I think many of us may use critique and edit synonymously, but there really is a difference. A critique can give the writer an idea of what works and what does not work in a story and help a stalled story take off again. An edit should come when a story is close to ready for publication and help the writer polish up his or her prose.
Well, then we'd have to look at the definition of 'career', too. I'd say that if someone has made editing their career, by my definition of the word, they've made it the focus of their work for a significant portion of their life, gotten training in the field, made significant income in the field, etc. So, yeah, I'd call that person an editor. But not everyone who's calling themselves an editor has done any of that. ETA: And just to clarify... that's not really MY definition of 'career' - that's everyone's definition. I looked it up in three different dictionaries.
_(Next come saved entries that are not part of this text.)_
-- ==== Sys2Proof/Machine/Assembler.lean ====
section
/-! DEFINITION. The text form of commands and the pseudo-commands (30_encoding.md R88, R89): one command a line, the
mnemonic in capitals, operands separated by a comma, `;` to the end of the line a comment. What the spec does not say
of the text is in log 13. -/

namespace Sys2Proof.Machine

/-- `SECRET "..."`: the ingest of a byte string (R89). -/
def secretProgram (secret : List Byte) : List Instr := .kinit :: (secret.map Instr.kchar ++ [.kend])

/-- `TOTP "...", t` (R89). -/
def totpProgram (secret : List Byte) (t : Word64) : List Instr := secretProgram secret ++ [.tload t, .gen]

/-- `HOTP "...", c` (R89). -/
def hotpProgram (secret : List Byte) (c : Word64) : List Instr := secretProgram secret ++ [.cload c, .gen]

/-- The pieces of a line. -/
inductive AsmToken where
  /-- a mnemonic, a space name or a number -/
  | word (cs : List Char)
  /-- a quoted character -/
  | char (c : Char)
  /-- a quoted string -/
  | string (cs : List Char)
  | comma
deriving DecidableEq, Repr

/-- The quotation mark of a string, code 0x22. -/
def doubleQuote : Char := Char.ofNat 34

/-- The quotation mark of a character, code 0x27. -/
def singleQuote : Char := Char.ofNat 39

/-- Whether a character separates pieces and is no piece itself. -/
def isBlank (c : Char) : Bool := c == ' ' || c == Char.ofNat 9

/-- Whether a character belongs to a mnemonic, a name or a number. -/
def isWordChar (c : Char) : Bool := c.isAlphanum

/-- The pieces of a line, read with at most `fuel` of them; `none` where the text has no meaning. -/
def asmTokens : Nat → List Char → Option (List AsmToken)
  | 0, _ => none
  | _ + 1, [] => some []
  | fuel + 1, c :: cs =>
    if c == ';' then some []
    else if isBlank c then asmTokens fuel cs
    else if c == ',' then (asmTokens fuel cs).map (AsmToken.comma :: ·)
    else if c == singleQuote then
      match cs with
      | x :: q :: rest => if q == singleQuote then (asmTokens fuel rest).map (AsmToken.char x :: ·) else none
      | _ => none
    else if c == doubleQuote then
      match cs.dropWhile (· != doubleQuote) with
      | [] => none
      | _ :: rest => (asmTokens fuel rest).map (AsmToken.string (cs.takeWhile (· != doubleQuote)) :: ·)
    else if isWordChar c then
      (asmTokens fuel (cs.dropWhile isWordChar)).map (AsmToken.word (c :: cs.takeWhile isWordChar) :: ·)
    else none

/-- The value of a digit, decimal or hexadecimal. -/
def digitValue (c : Char) : Option Nat :=
  if '0' ≤ c ∧ c ≤ '9' then some (c.toNat - 48)
  else if 'A' ≤ c ∧ c ≤ 'F' then some (c.toNat - 55)
  else if 'a' ≤ c ∧ c ≤ 'f' then some (c.toNat - 87)
  else none

/-- The value of digits in a base, most significant first. -/
def digitsValue (base : Nat) : Nat → List Char → Option Nat
  | n, [] => some n
  | n, c :: cs =>
    match digitValue c with
    | some k => if k < base then digitsValue base (base * n + k) cs else none
    | none => none

/-- An unsigned number, decimal or `0x` hexadecimal (R88). -/
def asmNumber (cs : List Char) : Option Nat :=
  match cs with
  | [] => none
  | '0' :: 'x' :: c :: rest => digitsValue 16 0 (c :: rest)
  | _ => digitsValue 10 0 cs

/-- A number that fits in `w` bits. -/
def asmBits (w : Nat) (cs : List Char) : Option (BitVec w) :=
  match asmNumber cs with
  | some n => if n < 2 ^ w then some (BitVec.ofNat w n) else none
  | none => none

/-- A PEEK space, by name or number (R88). -/
def asmSpace (cs : List Char) : Option PeekSpace :=
  if cs = ['K', 'B', 'L', 'K'] then some .kblk
  else if cs = ['M', 'S', 'G'] then some .msg
  else if cs = ['D', 'I', 'G', 'E', 'S', 'T'] then some .digest
  else if cs = ['D', 'I', 'G', 'I', 'T', 'S'] then some .digits
  else (asmBits 4 cs).bind spaceOf

/-- The code of a character of a line: one byte. -/
def charByte (c : Char) : Option Byte := if c.toNat < 256 then some (BitVec.ofNat 8 c.toNat) else none

/-- Whether a quoted character is printable ASCII (R88). -/
def isPrintable (c : Char) : Bool := decide (0x20 ≤ c.toNat ∧ c.toNat ≤ 0x7E)

/-- A command with no operand, by its mnemonic (R84, R88). -/
def asmPlain (cs : List Char) : Option Instr :=
  if cs = ['N', 'O', 'P'] then some .nop
  else if cs = ['C', 'L', 'R'] then some .clr
  else if cs = ['K', 'I', 'N', 'I', 'T'] then some .kinit
  else if cs = ['K', 'E', 'N', 'D'] then some .kend
  else if cs = ['M', 'A', 'C'] then some .mac
  else if cs = ['T', 'R', 'U', 'N', 'C'] then some .trunc
  else if cs = ['G', 'E', 'N'] then some .gen
  else none

/-- A command or pseudo-command with one operand. -/
def asmOne (cs : List Char) (operand : AsmToken) : Option (List Instr) :=
  match operand with
  | .word n =>
    if cs = ['K', 'C', 'H', 'A', 'R'] then (asmBits 8 n).map fun b => [.kchar b]
    else if cs = ['T', 'L', 'O', 'A', 'D'] then (asmBits 64 n).map fun t => [.tload t]
    else if cs = ['C', 'L', 'O', 'A', 'D'] then (asmBits 64 n).map fun c => [.cload c]
    else none
  | .char c =>
    if cs = ['K', 'C', 'H', 'A', 'R'] ∧ isPrintable c then (charByte c).map fun b => [.kchar b] else none
  | .string body =>
    if cs = ['S', 'E', 'C', 'R', 'E', 'T'] then (body.mapM charByte).map secretProgram else none
  | .comma => none

/-- A command or pseudo-command with two operands. -/
def asmTwo (cs : List Char) (first second : AsmToken) : Option (List Instr) :=
  match first, second with
  | .word space, .word index =>
    if cs = ['P', 'E', 'E', 'K'] then
      match asmSpace space, asmBits 8 index with
      | some s, some i => if i.toNat < s.size then some [.peek s i] else none
      | _, _ => none
    else none
  | .string body, .word n =>
    match body.mapM charByte, asmBits 64 n with
    | some secret, some v =>
      if cs = ['T', 'O', 'T', 'P'] then some (totpProgram secret v)
      else if cs = ['H', 'O', 'T', 'P'] then some (hotpProgram secret v)
      else none
    | _, _ => none
  | _, _ => none

/-- The commands of a line of text: none for an empty or comment line, the expansion for a pseudo-command; no result
where the line is no command of R88 or R89. -/
def assemble (line : List Char) : Option (List Instr) :=
  match asmTokens (line.length + 1) line with
  | some [] => some []
  | some [.word m] => (asmPlain m).map fun i => [i]
  | some [.word m, operand] => asmOne m operand
  | some [.word m, first, .comma, second] => asmTwo m first second
  | _ => none

end Sys2Proof.Machine
end

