-- ==== Sys2Proof/Certificates/Slice0/Obligations.lean ====
section
/-! DEFINITION. What is claimed of the TOTP core, for the provers. Each statement's docstring names the rules of spec/ it
formalises, and the log entry where it rests on a choice of the model. -/

open Sys2Proof Sys2Proof.Machine

/-! ## Encoding -/

/-- R87 (the spec's own inference): `decode` inverts `encode` on every command in range, every operand at every value. -/
def Obligations.DecodeOfEncode : Prop :=
  ∀ i : Instr, i.WellFormed → decode (encode i) = .ok i

/-- R87 (the spec's own inference): a legal word is the one word of its command, so decoding is injective on legal words. -/
def Obligations.EncodeOfDecode : Prop :=
  ∀ (w : CmdWord) (i : Instr), decode w = .ok i → i.WellFormed ∧ encode i = w

/-- R84: a word selects a row exactly when `CMD & mask = match` (and, for `PEEK`, the range condition holds), and the
operand is then the field as it stands. -/
def Obligations.TableRowsSelectCommands : Prop :=
  ∀ (w : CmdWord) (i : Instr),
    decode w = .ok i ↔
      w &&& opcodeMask (opcodeOfInstr i) = opcodeMatch (opcodeOfInstr i) ∧
        match i with
        | .kchar ch => ch.toNat = w.toNat % 2 ^ 8
        | .tload x => x.toNat = w.toNat % 2 ^ 64
        | .cload x => x.toNat = w.toNat % 2 ^ 64
        | .peek s k => (spaceNumber s).toNat = w.toNat / 2 ^ 8 % 2 ^ 4 ∧ k.toNat = w.toNat % 2 ^ 8 ∧ k.toNat < s.size
        | _ => True

/-- R85, R86, R204: exactly the words listed there are illegal; one is accepted like any other (`cp` advances), its
whole effect is `ILL <- 1`. That it is accepted is said over the model's own list of host moves (log 1) and its `cp`
(log 2). -/
def Obligations.IllegalWordsSetIllAndNothingElse : Prop :=
  ∀ (w : CmdWord),
    (¬ IllegalWord w → ∃ i, decode w = .ok i) ∧
    (IllegalWord w → (∃ e, decode w = .error e) ∧
      (∀ s : State, execWord w s = .next { s with status := { s.status with ill := true } }) ∧
      ∀ (s : State) (rest : List HostMove), s.pending = .command w :: rest →
        step s = .next { s with pending := rest, cp := s.cp + 1, status := { s.status with ill := true } })

/-- Words written out from R82 and R84 (and 95_test_vectors.md) decode to the commands they stand for. -/
def Obligations.SpecWordsDecode : Prop :=
  decode 0x00_0000000000000000#72 = .ok .nop ∧
  decode 0x01_0000000000000000#72 = .ok .clr ∧
  decode 0x10_0000000000000000#72 = .ok .kinit ∧
  decode 0x11_000000000000004D#72 = .ok (.kchar 0x4D#8) ∧
  decode 0x12_0000000000000000#72 = .ok .kend ∧
  decode 0x20_000000000000003B#72 = .ok (.tload 59#64) ∧
  decode 0x21_0123456789ABCDEF#72 = .ok (.cload 0x0123456789ABCDEF#64) ∧
  decode 0x30_0000000000000000#72 = .ok .mac ∧
  decode 0x31_0000000000000000#72 = .ok .trunc ∧
  decode 0x32_0000000000000000#72 = .ok .gen ∧
  decode 0x40_000000000000003F#72 = .ok (.peek .kblk 63#8) ∧
  decode 0x40_0000000000000107#72 = .ok (.peek .msg 7#8) ∧
  decode 0x40_0000000000000213#72 = .ok (.peek .digest 19#8) ∧
  decode 0x40_0000000000000305#72 = .ok (.peek .digits 5#8)

/-! ## The step -/

/-- R90, over the model's list of host moves (log 1) and its `cp` (log 2): the word presented first is accepted and the
step is the execution of the command it decodes to. -/
def Obligations.StepRunsTheDecodedCommand : Prop :=
  ∀ (s : State) (w : CmdWord) (rest : List HostMove), s.pending = .command w :: rest →
    step s = execWord w { s with pending := rest, cp := s.cp + 1 } ∧
    ∀ i : Instr, decode w = .ok i → step s = exec i { s with pending := rest, cp := s.cp + 1 }

/-- R90, R94: the step function of a word and a state, its three lines in their order, with every precondition written
out. (That the third line always has a next state is `EveryStepHasANextState`, but for the refusal of log 4.) -/
def Obligations.StepFunctionOfTheSpec : Prop :=
  ∀ (w : CmdWord) (s : State),
    (∀ e, decode w = .error e → execWord w s = .next { s with status := { s.status with ill := true } }) ∧
    (∀ i, decode w = .ok i →
      let admitted := match i with
        | .nop | .clr | .kinit | .tload _ | .cload _ | .peek _ _ => true
        | .kchar _ | .kend => s.status.ka
        | .mac | .gen => s.status.kv && s.status.cv
        | .trunc => s.status.dv
      (admitted = false → execWord w s = .next { s with status := { s.status with sqe := true } }) ∧
      (admitted = true → execWord w s = exec i s))

/-- R220, R215, over the model's list of host moves (logs 1, 3): a reset between commands leaves the reset state, the
host's moves to come and `cp` as they were; with no move to make the block holds its state. -/
def Obligations.ResetMovesAndIdleSteps : Prop :=
  (∀ (s : State) (rest : List HostMove), s.pending = .reset :: rest →
    step s = .next { State.reset with pending := rest, cp := s.cp }) ∧
  (∀ s : State, s.pending = [] → step s = .next s)

/-- R46 (log 2): every accepted word, legal, suppressed or illegal, advances `cp` by exactly 1, nothing else changes
it, and a step makes exactly the host's next move. -/
def Obligations.CpCountsAcceptedWords : Prop :=
  ∀ s t : State, step s = .next t →
    t.pending = s.pending.tail ∧
    t.cp = (match s.pending with
      | .command _ :: _ => s.cp + 1
      | _ => s.cp)

/-- R50: after reset, and after `CLR` from any state, every bit of the block is 0. -/
def Obligations.ResetStateIsAllZero : Prop :=
  let allZero := fun s : State =>
    s.acc = 0#12 ∧ s.nb = 0#4 ∧ s.kne = false ∧ (∀ (i : Nat) (h : i < 64), s.kblk[i] = 0#8) ∧ s.kfill = 0#7 ∧
    s.klen = 0#64 ∧ s.klong = false ∧ (∀ (i : Nat) (h : i < 5), s.h[i] = 0#32) ∧ s.ctr = 0#64 ∧
    (∀ (i : Nat) (h : i < 20), s.digest[i] = 0#8) ∧ s.offset = 0#4 ∧ s.bin = 0#31 ∧ s.code = 0#20 ∧
    (∀ (i : Nat) (h : i < 6), s.digits[i] = 0#8) ∧ s.rdata = 0#8 ∧ statusWord s.status = 0#8
  allZero State.reset ∧ ∀ s : State, ∃ t, exec .clr s = .next t ∧ allZero t

/-- R91, R231, less the refusal of R117 (log 4): every step has a next state, but that of a `KCHAR` that completes a
byte at the key length limit. -/
def Obligations.EveryStepHasANextState : Prop :=
  ∀ s : State,
    (∃ t, step s = .next t) ∨
    (step s = .refused .keyLengthLimit ∧
      ∃ w rest ch v, s.pending = .command w :: rest ∧ decode w = .ok (.kchar ch) ∧ charClass ch = .symbol v ∧
        s.status.ka = true ∧ s.status.isf = false ∧ 2 ^ 61 ≤ s.klen.toNat + 1)

/-- R117 (log 4): with `NB` in its range (R23), `KCHAR` is refused exactly when a symbol completes a byte that takes
`KLEN` to 2^61 or beyond. -/
def Obligations.KcharRefusedAtKeyLimit : Prop :=
  ∀ (ch : Byte) (s : State), s.nb.toNat ≤ 7 →
    (exec (.kchar ch) s = .refused .keyLengthLimit ↔
      s.status.ka = true ∧ s.status.isf = false ∧ (∃ v, charClass ch = .symbol v) ∧ 3 ≤ s.nb.toNat ∧
        2 ^ 61 ≤ s.klen.toNat + 1)

/-! ## Errors and flags -/

/-- R203: a legal command whose precondition is false is suppressed: the next state is the previous state except
`SQE = 1`. -/
def Obligations.SuppressedCommandsSetSqeOnly : Prop :=
  ∀ (s : State) (i : Instr),
    (((∃ ch, i = .kchar ch) ∨ i = .kend) ∧ s.status.ka = false ∨
      (i = .mac ∨ i = .gen) ∧ (s.status.kv = false ∨ s.status.cv = false) ∨
      i = .trunc ∧ s.status.dv = false) →
    exec i s = .next { s with status := { s.status with sqe := true } }

/-- R206: one command raises at most one error, in the order decode, precondition, data; flags already set play no
part. -/
def Obligations.AtMostOneErrorPerCommand : Prop :=
  ∀ (s t : State) (w : CmdWord), execWord w s = .next t →
    (∀ e, decode w = .error e →
      t.status.ill = true ∧ t.status.sqe = s.status.sqe ∧ t.status.isf = s.status.isf) ∧
    (∀ i, decode w = .ok i → precond i s = false →
      t.status.sqe = true ∧ t.status.ill = s.status.ill ∧ t.status.isf = s.status.isf) ∧
    (∀ i, decode w = .ok i → precond i s = true →
      if i = .clr then t.status.sqe = false ∧ t.status.ill = false ∧ t.status.isf = false
      else t.status.sqe = s.status.sqe ∧ t.status.ill = s.status.ill ∧
        (s.status.isf = false → t.status.isf = true →
          i = .kend ∧ s.kne = false ∨ ∃ ch, i = .kchar ch ∧ charClass ch = .invalid))

/-- R41, R208: the error flags are sticky: only `KINIT` and `CLR` clear `ISF`, only `CLR` clears `SQE` and `ILL`. -/
def Obligations.ErrorFlagsAreSticky : Prop :=
  ∀ (i : Instr) (s t : State), exec i s = .next t →
    (s.status.isf = true → (t.status.isf = false ↔ i = .kinit ∨ i = .clr)) ∧
    (s.status.sqe = true → (t.status.sqe = false ↔ i = .clr)) ∧
    (s.status.ill = true → (t.status.ill = false ↔ i = .clr))

/-- R38: which commands set and which clear each of the eight flags. -/
def Obligations.FlagsAreWrittenByTheirCommands : Prop :=
  ∀ (i : Instr) (s t : State), i.WellFormed → exec i s = .next t →
    (s.status.kv = false → t.status.kv = true → i = .kend) ∧
    (s.status.kv = true → t.status.kv = false → i = .kinit ∨ i = .clr) ∧
    (s.status.cv = false → t.status.cv = true → (∃ x, i = .tload x ∨ i = .cload x)) ∧
    (s.status.cv = true → t.status.cv = false → i = .clr) ∧
    (s.status.dv = false → t.status.dv = true → i = .mac ∨ i = .gen) ∧
    (s.status.dv = true → t.status.dv = false → i = .kinit ∨ (∃ x, i = .tload x ∨ i = .cload x) ∨ i = .clr) ∧
    (s.status.ov = false → t.status.ov = true → i = .trunc ∨ i = .gen) ∧
    (s.status.ov = true → t.status.ov = false →
      i = .kinit ∨ (∃ x, i = .tload x ∨ i = .cload x) ∨ i = .mac ∨ i = .clr) ∧
    (s.status.ka = false → t.status.ka = true → i = .kinit) ∧
    (s.status.ka = true → t.status.ka = false → i = .kend ∨ i = .clr) ∧
    (s.status.isf = false → t.status.isf = true → (∃ ch, i = .kchar ch) ∨ i = .kend) ∧
    (s.status.sqe = false → t.status.sqe = true →
      (∃ ch, i = .kchar ch) ∨ i = .kend ∨ i = .mac ∨ i = .trunc ∨ i = .gen) ∧
    t.status.ill = (s.status.ill && decide (i ≠ .clr))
Dictionary.com has a lovely first definition: "an occupation or profession, especially one requiring special training, followed as one's lifework" which includes shadowwalker's criteria quite nicely. So... where's the tautology, exactly?
I think that "editor" can have a pretty broad spectrum of definitions. My impresson is that one's editor at a newspaper, for example, does whatever he darn well pleases with a story. My impression is that a book editor at a publisher expresses concerns and points out problems, maybe at a very detailed level, but leaves it to the writer to fix those issues. I think(? I could be wrong) that a copy editor focuses on the very fine SPAG detail without opinionating about the overall piece. So I think that I would distinguish between a critiquer and an editor in terms of their responsibility for the piece. Someone who critiques can provide that critique and speed off into the sunset. An editor, I feel, sticks around until their part of the job is done. However, largely contrary to the above, when I'm reviewing in the Review Room, my definitions are: Critique: Telling the person what's wrong. Edit: Telling them how they should fix it.
If one hasn't the training and background, they are not going to make a career of editing. A career as a scam artist, perhaps, but not as an editor.
I think there's an element of authority to editing. Whether it's b/c the editor is employed by your publisher or is an expert in the field, I think a wise author pays very close attention to an editor's comments and should think long and hard before dismissing them. A critique, on the other hand, doesn't have that same kind of authority, to me. I mean, as a courtesy, if one offers something for critique one should pay attention to the comments, since somebody did you a favour by spending time looking at your work. But I don't think critiques have any real authority, and an author should feel free to take or leave any ideas offered.